June 18th, 2008 - 9:27 pm ICT by IANS  

A file-photo of Sonia Gandhi

New Delhi, June 18 (IANS) Upping the ante on the nuclear deal, the government Wednesday virtually threw down the gauntlet to the Left, telling them that if it does not get their consent on the next stage of operationalisation of the India-US nuclear deal they should be prepared for the inevitable. “The government is taking a tough stand. We tried to convince the Left that an immediate election is risky for both,” said a government source familiar with the latest discussion with Left leaders, suggesting the two sides could be soon heading for a showdown that could lead to an early election that many are predicting.

The Left parties asserted that they would not support the government’s move to finalise the India-specific safeguards agreement with the International Atomic Energy Agency (IAEA) as they were not privy to the text of the pact with the global nuclear watchdog.

“The Left parties are of the firm opinion that the government should not proceed to seek approval of the text of the India specific safeguards agreement from the Board of Governors of the IAEA,” said a joint statement by the four Left parties.

The Communist Party of India-Marxist (CPI-M)-led Left parties met here hours after the government postponed a crucial meeting of the United Progressive Alliance (UPA)-Left nuclear committee, scheduled for Wednesday.

The meeting is likely to be held June 25 or 26 after External Affairs Minister Pranab Mukherjee, who heads the 15-member nuclear committee, returns from Australia Tuesday evening.

“We have given the Left time to fall in line,” said a Congress leader, who is a member of the panel.

The Left leaders argued that the government has not divulged the details of the safeguards agreement with them though there had been an understanding that the outcome of the negotiations will be presented to the committee for its consideration before it finalises its findings.

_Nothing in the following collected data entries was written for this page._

-- ==== Sys2Proof/Laws/PerInstr.lean ====
section
/-! SUPPORT. Statements made once for each instruction. `EncodeLength`: a well-formed instruction's packet is as long as
its header's `op` says (R82, R96). -/

namespace Sys2Proof.Laws.EncodeLength

/-- The packet of `i` starts with a header and has the length of that header's `op` (R96). -/
def Statement (i : Instr) : Prop :=
  i.wellFormed = true → ∃ h ps, encode i = h :: ps ∧ ps.length + 1 = packetLen h

theorem beginShade0 (d : DrawIn) : Statement (.beginShade0 d) := fun _ => ⟨_, _, rfl, rfl⟩
theorem beginShade1 (d : DrawIn) : Statement (.beginShade1 d) := fun _ => ⟨_, _, rfl, rfl⟩
theorem beginShade2 (d : DrawIn) : Statement (.beginShade2 d) := fun _ => ⟨_, _, rfl, rfl⟩
theorem beginBadU (d : DrawIn) : Statement (.beginBadU d) := fun _ => ⟨_, _, rfl, rfl⟩
theorem beginTex4 (d : DrawIn) : Statement (.beginTex4 d) := fun _ => ⟨_, _, rfl, rfl⟩
theorem beginTex8 (d : DrawIn) : Statement (.beginTex8 d) := fun _ => ⟨_, _, rfl, rfl⟩
theorem beginTex15 (d : DrawIn) : Statement (.beginTex15 d) := fun _ => ⟨_, _, rfl, rfl⟩
theorem beginBadT (d : DrawIn) : Statement (.beginBadT d) := fun _ => ⟨_, _, rfl, rfl⟩
theorem fragment (f : FragIn) : Statement (.fragment f) := fun _ => ⟨_, _, rfl, rfl⟩
theorem fragShade0 (f : FragIn) : Statement (.fragShade0 f) := fun _ => ⟨_, _, rfl, rfl⟩
theorem fragShade1 (f : FragIn) : Statement (.fragShade1 f) := fun _ => ⟨_, _, rfl, rfl⟩
theorem fragShade2 (f : FragIn) : Statement (.fragShade2 f) := fun _ => ⟨_, _, rfl, rfl⟩
theorem pathInvalid3 (f : FragIn) : Statement (.pathInvalid3 f) := fun _ => ⟨_, _, rfl, rfl⟩
theorem fragTex4 (f : FragIn) : Statement (.fragTex4 f) := fun _ => ⟨_, _, rfl, rfl⟩
theorem fragTex8 (f : FragIn) : Statement (.fragTex8 f) := fun _ => ⟨_, _, rfl, rfl⟩
theorem fragTex15 (f : FragIn) : Statement (.fragTex15 f) := fun _ => ⟨_, _, rfl, rfl⟩
theorem pathInvalid7 (f : FragIn) : Statement (.pathInvalid7 f) := fun _ => ⟨_, _, rfl, rfl⟩
theorem endDraw : Statement .endDraw := fun _ => ⟨_, _, rfl, rfl⟩
theorem abortDraw : Statement .abortDraw := fun _ => ⟨_, _, rfl, rfl⟩
theorem vramWrite (x y w rsv : Word) : Statement (.vramWrite x y w rsv) := fun _ => ⟨_, _, rfl, rfl⟩
theorem vramRead (x y : Word) : Statement (.vramRead x y) := fun _ => ⟨_, _, rfl, rfl⟩
theorem readStatus : Statement .readStatus := fun _ => ⟨_, _, rfl, rfl⟩
theorem reserved7 : Statement .reserved7 := fun _ => ⟨_, _, rfl, rfl⟩

theorem illegal (header : Cmd) (payload : List Cmd) : Statement (.illegal header payload) := by
  intro h
  simp only [Instr.wellFormed, Bool.and_eq_true, beq_iff_eq] at h
  exact ⟨header, payload, rfl, h.2⟩

end Sys2Proof.Laws.EncodeLength
end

“However, the text has not been made available to the committee. As far as the Left parties are concerned, they have not been able to form any opinion on the text of the safeguards agreement. Neither has the committee arrived at its findings,” the statement said.

In a last minute attempt to convince the Communists for a green signal to go ahead to finalise the IAEA pact, Mukherjee held two rounds of discussions with CPI-M general secretary Prakash Karat on Monday and Tuesday. Another CPI-M politburo member Sitaram Yechury met Congress president Sonia Gandhi Tuesday evening.

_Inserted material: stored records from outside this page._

/-- A channel in the range times `S` is finite and, as it has the sign of the channel, not negative. -/
theorem UnitRange.fmul32_encScale {x : F32} (h : UnitRange x) :
    magnitude (fmul32 x encScale) = scaledMagnitude (magnitude x) ∧ isFinite32 (fmul32 x encScale) = true ∧
      0 ≤ real32 (fmul32 x encScale) := by
  have hlt := (scaledMagnitude_mono h.le_one).trans_lt scaled_f32One.1
  have hprod : fmul32 x encScale = signed (f32Sign x) (scaledMagnitude (magnitude x)) := by
    have hS : f32Sign encScale = false := by decide
    rw [fmul32_finite h.finite (by decide), hS, Bool.xor_false]
    rfl
  obtain ⟨hmag, hsign⟩ := signed_fields (f32Sign x) (hlt.trans (by norm_num))
  rw [hprod]
  refine ⟨hmag, signed_finite _ hlt, (real32_nonneg_iff _).2 fun hneg => ?_⟩
  rw [hsign] at hneg
  rw [hmag, h.nonneg hneg, scaledMagnitude_zero]

theorem UnitRange.ftrunc_scaled {x : F32} (h : UnitRange x) :
    ftrunc (fmul32 x encScale) = scaledFloor (magnitude x) := by
  obtain ⟨hmag, hfin, hpos⟩ := h.fmul32_encScale
  rw [ftrunc_of_nonneg hfin hpos, hmag]
  rfl

theorem quantize_toNat {c : F32} (hc : isNaN c = false) :
    (quantize c).toNat = scaledFloor (magnitude (fclamp32 c 0x00000000#32 f32One)) := by
  have hunit := unitRange_clamp hc
  have hle := hunit.scaledFloor_le
  rw [quantize, hunit.ftrunc_scaled, BitVec.ofInt_natCast, BitVec.toNat_ofNat, Nat.mod_eq_of_lt (by omega)]

/-! ## The thresholds (R124) -/

/-- Threshold `T_(k+1)` is the least channel that encodes above `k`. -/
theorem scaledFloor_threshold {k : Nat} (hk : k < 31) :
    let t := encodeThresholds.getD k 0#32
    UnitRange t ∧ scaledFloor (magnitude t - 1) ≤ k ∧ k < scaledFloor (magnitude t) := by
  have htable : ∀ k < 31, let t := encodeThresholds.getD k 0#32
      (f32Sign t = false ∧ magnitude t ≤ 0x3F800000) ∧
        scaledFloor (magnitude t - 1) ≤ k ∧ k < scaledFloor (magnitude t) := by decide +kernel
  obtain ⟨⟨hsign, hle⟩, hbelow, hat⟩ := htable k hk
  exact ⟨⟨fun hneg => absurd (hsign.symm.trans hneg) Bool.false_ne_true, hle⟩, hbelow, hat⟩

/-- A channel in the range reaches `T_(k+1)` exactly when it encodes above `k`. -/
theorem UnitRange.reaches_threshold {x : F32} (h : UnitRange x) {k : Nat} (hk : k < 31) :
    flt32 x (encodeThresholds.getD k 0#32) = false ↔ k < scaledFloor (magnitude x) := by
  obtain ⟨ht, hbelow, hat⟩ := scaledFloor_threshold hk
  rw [h.flt32_eq ht, decide_eq_false_iff_not, not_lt]
  constructor
  · exact fun hle => hat.trans_le (scaledFloor_mono hle)
  · intro hlt
    by_contra hx
    exact absurd (scaledFloor_mono (Nat.le_sub_one_of_lt (not_le.1 hx))) (by omega)

theorem encodeThresholds_eq_map : encodeThresholds = (List.range 31).map (encodeThresholds.getD · 0#32) := by decide

theorem length_filter_range_lt (n q : Nat) : ((List.range n).filter (· < q)).length = min n q := by
  induction n with
  | zero => simp
  | succ n ih =>
    rw [List.range_succ, List.filter_append, List.length_append, ih]
    by_cases h : n < q <;> simp [h] <;> omega

/-- Settles O44: among `k < 31`, those whose threshold is reached are those below `q(c)`, which is at most 31. -/
theorem quantizeCountsThresholds : Obligations.QuantizeCountsThresholds := by
  intro c hc
  have hunit := unitRange_clamp hc
  change _ = (encodeThresholds.filter fun t => !flt32 (fclamp32 c 0x00000000#32 f32One) t).length
  rw [quantize_toNat hc]
  generalize fclamp32 c 0x00000000#32 f32One = x at *
  have hreach : ∀ k ∈ List.range 31,
      (!flt32 x (encodeThresholds.getD k 0#32)) = decide (k < scaledFloor (magnitude x)) := by
    intro k hk
    rw [Bool.eq_iff_iff, Bool.not_eq_true', hunit.reaches_threshold (List.mem_range.1 hk), decide_eq_true_iff]
  rw [encodeThresholds_eq_map, List.filter_map, List.length_map]
  calc scaledFloor (magnitude x)
      = ((List.range 31).filter (· < scaledFloor (magnitude x))).length := by
        rw [length_filter_range_lt, min_eq_right hunit.scaledFloor_le]
    _ = _ := by rw [← List.filter_congr hreach]; rfl

/-! ## The round trip (R125) -/

/-- Every decoded channel is a number, and encodes to the channel it was decoded from. -/
theorem quantize_decodeChannel (k : BitVec 5) : isNaN (decodeChannel k) = false ∧ quantize (decodeChannel k) = k := by
  rw [decodeChannel_eq_table]
  revert k
  decide +kernel

/-- A packed colour is its four fields (R91). -/
theorem packed_fields (w : Word) :
    BitVec.ofBool (maskBit w) ++ w.extractLsb' 10 5 ++ w.extractLsb' 5 5 ++ w.extractLsb' 0 5 = w := by
  have hmask : BitVec.ofBool (maskBit w) = w.extractLsb' 15 1 := by
    ext i hi
    obtain rfl : i = 0 := by omega
    simp [maskBit]
  rw [hmask, BitVec.extractLsb'_append_extractLsb'_eq_extractLsb' (show 15 = 10 + 5 from rfl),
    BitVec.extractLsb'_append_extractLsb'_eq_extractLsb' (show 10 = 5 + 5 from rfl),
    BitVec.extractLsb'_append_extractLsb'_eq_extractLsb' (show 5 = 0 + 5 from rfl)]
  exact BitVec.extractLsb'_eq_self

/-- Settles O45: each channel is encoded back, and the fields are put back together. -/
theorem decodeEncodeRoundTrip : Obligations.DecodeEncodeRoundTrip := by
  intro i w
  have hback : ∀ pick k, encodeChannel pick (decodeChannel k) = k := fun pick k => by
    obtain ⟨hnan, hq⟩ := quantize_decodeChannel k
    rw [encodeChannel_of_not_nan hnan, hq]
  simp only [encodeColour, decodeRgb, hback, packed_fields]

/-! ## The channel-range law (R126) -/

/-- In the range `q(c)` is the floor of the rounded product. -/
theorem UnitRange.quantize_eq_floor {c : F32} (h : UnitRange c) :
    (quantize c).toNat = ⌊real32 (fmul32 c encScale)⌋.toNat := by
  obtain ⟨-, hfin, hpos⟩ := h.fmul32_encScale
  rw [quantize_toNat h.not_nan, h.clamp_eq, ← ftrunc_eq_floor hfin hpos, h.ftrunc_scaled, Int.toNat_natCast]

/-- Settles O46: red is decoded from `q(c)`, which is the floor. -/
theorem channelRangeLaw : Obligations.ChannelRangeLaw := by
  intro i c _ h0 h1
  have hunit := unitRange_of_real32 h0 h1
  change decodeChannel ((encodeColour i ⟨c, c, c⟩ false).extractLsb' 0 5) =
    fdiv32 (f32OfNat ⌊real32 (fmul32 c encScale)⌋.toNat) f32ThirtyOne
  rw [encodeColour, packed_red, encodeChannel_of_not_nan hunit.not_nan, decodeChannel, hunit.quantize_eq_floor]

end Sys2Proof.Machine

/-! SUPPORT. Proofs for the family 41_texel_address.md: the texture page base takes part in no command's effect (R29,
R141), and ADDR's pixel position and row are clamped floors in rational arithmetic (R142, R143, R146). -/

namespace Sys2Proof.Machine

/-! ## The texture page base (R29, R141) -/

/-- The state with another texture page base latched. -/
def State.withTexBase (x y : Word) (s : State) : State := { s with u := { s.u with tpX := x, tpY := y } }

/-- The instruction does the same with another texture page base, and leaves that base as it is. -/
def IgnoresTexBase (x y : Word) (i : Instr) (s : State) : Prop :=
  ∃ t, exec i s = .next t ∧ exec i (s.withTexBase x y) = .next (t.withTexBase x y)

section
variable (x y : Word) (s : State)

theorem finishPixel_withTexBase (f : FragIn) (p : Pixel) :
    finishPixel f p (s.withTexBase x y) = (finishPixel f p s).withTexBase x y := by
  cases p <;> rfl

theorem onPath_withTexBase {path : State → State} (hpath : path (s.withTexBase x y) = (path s).withTexBase x y) :
    onPath path (s.withTexBase x y) = (onPath path s).withTexBase x y := by
  have hds : (s.withTexBase x y).ds = s.ds := rfl
  unfold onPath
  rw [hds]
  cases s.ds with
  | idle | failed => rfl
  | opened => exact hpath

/-- A row that is one path under the fragment prologue ignores the base when its path does. -/
theorem ignoresTexBase_of_onPath {i : Instr} {path : State → State} (hexec : ∀ s, exec i s = .next (onPath path s))
    (hpath : path (s.withTexBase x y) = (path s).withTexBase x y) : IgnoresTexBase x y i s :=
  ⟨_, hexec s, by rw [hexec, onPath_withTexBase x y s hpath]⟩

/-- No path's pixel reads the base: texel and CLUT addresses are made of other operands (R141, R145, R181). -/
theorem pathRow_ignoresTexBase (f : FragIn) (p : Path) : IgnoresTexBase x y (p.row f) s := by
  cases p with
  | shade0 | shade1 | shade2 =>
    exact ignoresTexBase_of_onPath x y s (fun _ => rfl) (finishPixel_withTexBase x y s f (shadePixel s f))
  | tex4 => exact ignoresTexBase_of_onPath x y s (fun _ => rfl) (finishPixel_withTexBase x y s f (tex4Pixel s f))
  | tex8 => exact ignoresTexBase_of_onPath x y s (fun _ => rfl) (finishPixel_withTexBase x y s f (tex8Pixel s f))
  | tex15 => exact ignoresTexBase_of_onPath x y s (fun _ => rfl) (finishPixel_withTexBase x y s f (tex15Pixel s f))
  | invalid3 | invalid7 => exact ignoresTexBase_of_onPath x y s (path := State.configError) (fun _ => rfl) rfl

The government’s decision to postpone Wednesday’s meeting came just hours before the committee was expected to meet. Although the official reason cited is Mukherjee’s engagements with visiting Syrian President Bashar al-Assad, informed sources said this was a ruse to give the government more time to arrive at a consensus on the contentious deal.

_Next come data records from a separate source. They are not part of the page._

-- ==== Sys2Proof/Machine/NoticeCommands.lean ====
section
/-! DEFINITION. READ NOTICES, CLEAR NOTICES, SET NOTICE MASK (R170), READ FAULT and CLEAR FAULT (R174). -/

namespace Sys2Proof.Machine

/-- The result of READ NOTICES (R170). -/
def noticesResult (s : State) : Bytes :=
  encFlags s.notice.flags ++ encFlags s.notice.enables ++ encBool s.notice.due ++ encBool s.line.addressValid

/-- READ NOTICES's own handling. -/
def readNotices (_ : Held) (s : State) : State := answer .ok (noticesResult s) s

/-- READ_NOTICES, code 0x48; served while FROZEN (R170). -/
def execReadNotices (s : State) : Host.Outcome State Fault Refusal := runCommand 0x48 (fixedLength 0) true readNotices s

/-- CLEAR NOTICES's own handling: the reply carries the flags after the clearing. -/
def clearNotices (c : Held) (s : State) : State :=
  let t := clearFlags c.flagSet s
  answer .ok (encFlags t.notice.flags) t

/-- CLEAR_NOTICES, code 0x49; served while FROZEN (R170). -/
def execClearNotices (s : State) : Host.Outcome State Fault Refusal := runCommand 0x49 (fixedLength 2) true clearNotices s

/-- SET NOTICE MASK's own handling: the reply carries the new enables. -/
def setNoticeMask (c : Held) (s : State) : State :=
  let t := setEnables c.flagSet s
  answer .ok (encFlags t.notice.enables) t

/-- SET_NOTICE_MASK, code 0x4A; served while FROZEN (R170). -/
def execSetNoticeMask (s : State) : Host.Outcome State Fault Refusal :=
  runCommand 0x4A (fixedLength 2) true setNoticeMask s

/-! ## Faults -/

/-- The nine fields of a fault place, in the order of the table of 9.3: bank, voxel and entry; lane and tick; store, lane,
sample index and store word. A field that the kind of the fault does not have is none (R156; assumption 21). -/
def encPlaceFields (bank voxel entry lane tick store ringLane index word : Option Nat) : Bytes :=
  encOpt 1 bank ++ encOpt 2 voxel ++ encOpt 1 entry ++ encOpt 1 lane ++ encOpt 6 tick ++ encOpt 1 store
    ++ encOpt 1 ringLane ++ encOpt 6 index ++ encOpt 2 word

/-- The place of a fault; every field is none where there is no record (R156; assumption 21). -/
def encPlace : Option FaultPlace → Bytes
  | none => encPlaceFields none none none none none none none none none
  | some (.table bank voxel entry) =>
    encPlaceFields (some bank.code) (some voxel) (some entry.code) none none none none none none
  | some (.track lane tick) => encPlaceFields none none none (some lane) (some tick) none none none none
  | some (.ring lane index) => encPlaceFields none none none none none (some 0) (some lane) (some index) none
  | some (.store word) => encPlaceFields none none none none none (some 1) none none (some word)

/-- The fault record as READ FAULT shows it (R174). -/
def encFaultRecord (r : Option FaultRecord) : Bytes :=
  encOpt 1 (r.map fun x => x.place.kindCode) ++ encOpt 1 (r.map fun x => x.activity.code)
    ++ encPlace (r.map FaultRecord.place) ++ encOpt 6 (r.bind FaultRecord.cursor)
    ++ encOpt 1 (r.map fun x => x.detector.code) ++ encOpt 1 (r.map fun x => x.outcome.code)

/-- The second-fault record as READ FAULT shows it (R174). -/
def encSecondFault (r : Option SecondFault) : Bytes :=
  encOpt 1 (r.map fun x => x.place.kindCode) ++ encOpt 1 (r.map fun x => x.activity.code)
    ++ encPlace (r.map SecondFault.place)

/-- The result of READ FAULT (R174). -/
def faultResult (n : NoticeUnit) : Bytes :=
  encBool n.faultRecord.isSome ++ encFaultRecord n.faultRecord ++ encSecondFault n.secondFault ++ encBool n.frozen
    ++ encNat 4 n.frozenStoreErrors

/-- READ FAULT's own handling. -/
def readFault (_ : Held) (s : State) : State := answer .ok (faultResult s.notice) s

/-- READ_FAULT, code 0x50; served while FROZEN (R174). -/
def execReadFault (s : State) : Host.Outcome State Fault Refusal := runCommand 0x50 (fixedLength 0) true readFault s

/-- The record that CLEAR FAULT's reply carries (R174). -/
def clearedFault (r : FaultRecord) : Bytes :=
  encNat 1 r.place.kindCode ++ encNat 1 r.activity.code ++ encPlace (some r.place) ++ encOpt 6 r.cursor
    ++ encNat 1 r.detector.code ++ encNat 1 r.outcome.code

/-- CLEAR FAULT's own handling: the FAULT flag and the second-fault record stay (R174). -/
def clearFault (_ : Held) (s : State) : State :=
  match s.notice.faultRecord with
  | none => answer .notReady [] s
  | some r => answer .ok (clearedFault r) (s.setNotice { s.notice with faultRecord := none })

/-- CLEAR_FAULT, code 0x51 (R174). -/
def execClearFault (s : State) : Host.Outcome State Fault Refusal := runCommand 0x51 (fixedLength 0) false clearFault s

end Sys2Proof.Machine
end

Sources in the ruling Congress said the confusion within the party leadership over the deal continues. A large section of leaders, a party insider said, are of the view that the government should cut its losses and forget about the deal. But others, including Prime Minister Manmohan Singh, are pushing hard for the deal that they say will open the way for nuclear commerce to meet the energy crisis.

The Left parties have clarified that they would not allow the government to finalise the India-specific safeguard agreement with the IAEA as they believe that such a move would put the nuclear agreement with Washington in an auto-pilot mode.

The Left cannot make any more compromises with its opposition to the nuclear deal as it would cost it dear electorally, said sources in the CPI-M.

“What will we tell people if we allow them to go ahead and finalise the IAEA pact? It will be a political disaster for us,” a senior CPI-M leader told IANS, speaking on the condition of anonymity.

The government is keen on finalising the safeguards agreement before IAEA Director General Mohamed El Baradei completes his term in July.

The pressure on Gandhi to go ahead with the deal despite the Left’s opposition remains, the sources said.

Once the IAEA agreement is finalised, the next step is to place it before the 45-member Nuclear Suppliers Group (NSG) to get an India-specific exemption to its guidelines, clearing the way for nuclear commerce between New Delhi and NSG member countries.

Once the safeguards agreement passes through NSG, the US Congress will have to decide if it wants to give its nod to the 123 agreement to change its domestic laws to allow trade between US companies and India on civilian nuclear energy and technology.